# REQUIRED WORK
Wherever "onlyGivenNames" appears in a line of the listing, report that line.

# DATA EXTRACTS

+++

theorem keeps_State_trunkArrival (a1 : State) (a2 : Nat) (a3 : Nat) (h1 : Keeps S z a1) (w : Sub [.objs, .timers,
    .irq, .jour, .rates, .trunks, .fabric, .scheds] S) : Keeps S z (State.trunkArrival a1 a2 a3) := by
  unfold State.trunkArrival
  split
  · assumption
  · extract_lets +onlyGivenNames y1
    clear_value y1
    extract_lets +onlyGivenNames y2
    have k2 : Keeps S z y2 := by
      unfold y2
      refine keeps_ite ?_ ?_
      · assumption
      · apply keeps_State_count (w := w.of)
        assumption
    clear_value y2
    split
    · apply keeps_State_unhold (w := w.of)
      apply keeps_State_count (w := w.of)
      assumption
    · extract_lets +onlyGivenNames y3
      clear_value y3
      extract_lets +onlyGivenNames y4
      clear_value y4
      extract_lets +onlyGivenNames y5
      have k5 : Keeps S z y5 := by
        unfold y5
        refine keeps_ite ?_ ?_
        · assumption
        · apply keeps_State_offerAll (w := w.of)
          refine keeps_ite ?_ ?_
          · apply keeps_State_noteSource (w := w.of)
            assumption
          · assumption
      clear_value y5
      refine keeps_ite ?_ ?_
      · extract_lets +onlyGivenNames y6
        clear_value y6
        extract_lets +onlyGivenNames y7
        have k7 : Keeps S z y7 := by
          unfold y7
          apply keeps_State_unhold (w := w.of)
          apply keeps_State_store (w := w.of)
          assumption
        clear_value y7
        refine keeps_ite ?_ ?_
        · apply keeps_State_learnAt (w := w.of)
          assumption
        · assumption
      · apply keeps_State_updTrunk (w := w.of)
        assumption

theorem keeps_State_ethDests (a1 : State) (a2 : Nat) (a3 : Nat) (a4 : Cell) (h1 : Keeps S z a1) (w : Sub [.objs,
    .fabric] S) : Keeps S z (State.ethDests a1 a2 a3 a4).2 := by
  unfold State.ethDests
  extract_lets +onlyGivenNames y1
  clear_value y1
  extract_lets +onlyGivenNames y2
  clear_value y2
  extract_lets +onlyGivenNames y3
  have k3 : Keeps S z y3 := by
    unfold y3
    refine keeps_ite ?_ ?_
    · split
      extract_lets +onlyGivenNames y4
      have k4 : Keeps S z y4 := by
        unfold y4
        refine keeps_ite ?_ ?_
        · apply keeps_State_count (w := w.of)
          assumption
        · assumption
      clear_value y4
      extract_lets +onlyGivenNames y5
      clear_value y5
      apply keeps_State_updFabric (w := w.of)
      assumption
    · assumption
  clear_value y3
  apply keeps_foldPair
  · intro x6
    intro k7
    intro x8
    split
    · split
      · split
        dsimp only
        refine keeps_pair (by assumption) ?_
        apply keeps_State_intoTunnel (w := w.of)
        assumption
      · assumption
    · dsimp only
      assumption
  · dsimp only
    assumption

theorem keeps_State_adapterDests (a1 : State) (a2 : Nat) (a3 : Nat) (a4 : Cell) (h1 : Keeps S z a1) (w : Sub [.objs,
    .fabric] S) : Keeps S z (State.adapterDests a1 a2 a3 a4).2 := by
  unfold State.adapterDests
  split
  · apply keeps_State_ethDests (w := w.of)
    assumption
  · split
    · apply keeps_State_intoTunnel (w := w.of)
      assumption
    · dsimp only
      assumption

theorem keeps_State_heldDests (a1 : State) (a2 : Nat) (a3 : Nat) (a4 : Held) (h1 : Keeps S z a1) (w : Sub [.objs,
    .fabric] S) : Keeps S z (State.heldDests a1 a2 a3 a4).2 := by
  unfold State.heldDests
  split
  · dsimp only
    assumption
  · split
    · split
      dsimp only
      refine keeps_pair (by assumption) ?_
      apply keeps_State_colour (w := w.of)
      assumption
    · apply keeps_State_adapterDests (w := w.of)
      assumption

+++

# RESULT OF THIS EXERCISE
  · extract_lets +onlyGivenNames y1
    extract_lets +onlyGivenNames y2
    · extract_lets +onlyGivenNames y3
      extract_lets +onlyGivenNames y4
      extract_lets +onlyGivenNames y5
      · extract_lets +onlyGivenNames y6
        extract_lets +onlyGivenNames y7
  extract_lets +onlyGivenNames y1
  extract_lets +onlyGivenNames y2
  extract_lets +onlyGivenNames y3
      extract_lets +onlyGivenNames y4
      extract_lets +onlyGivenNames y5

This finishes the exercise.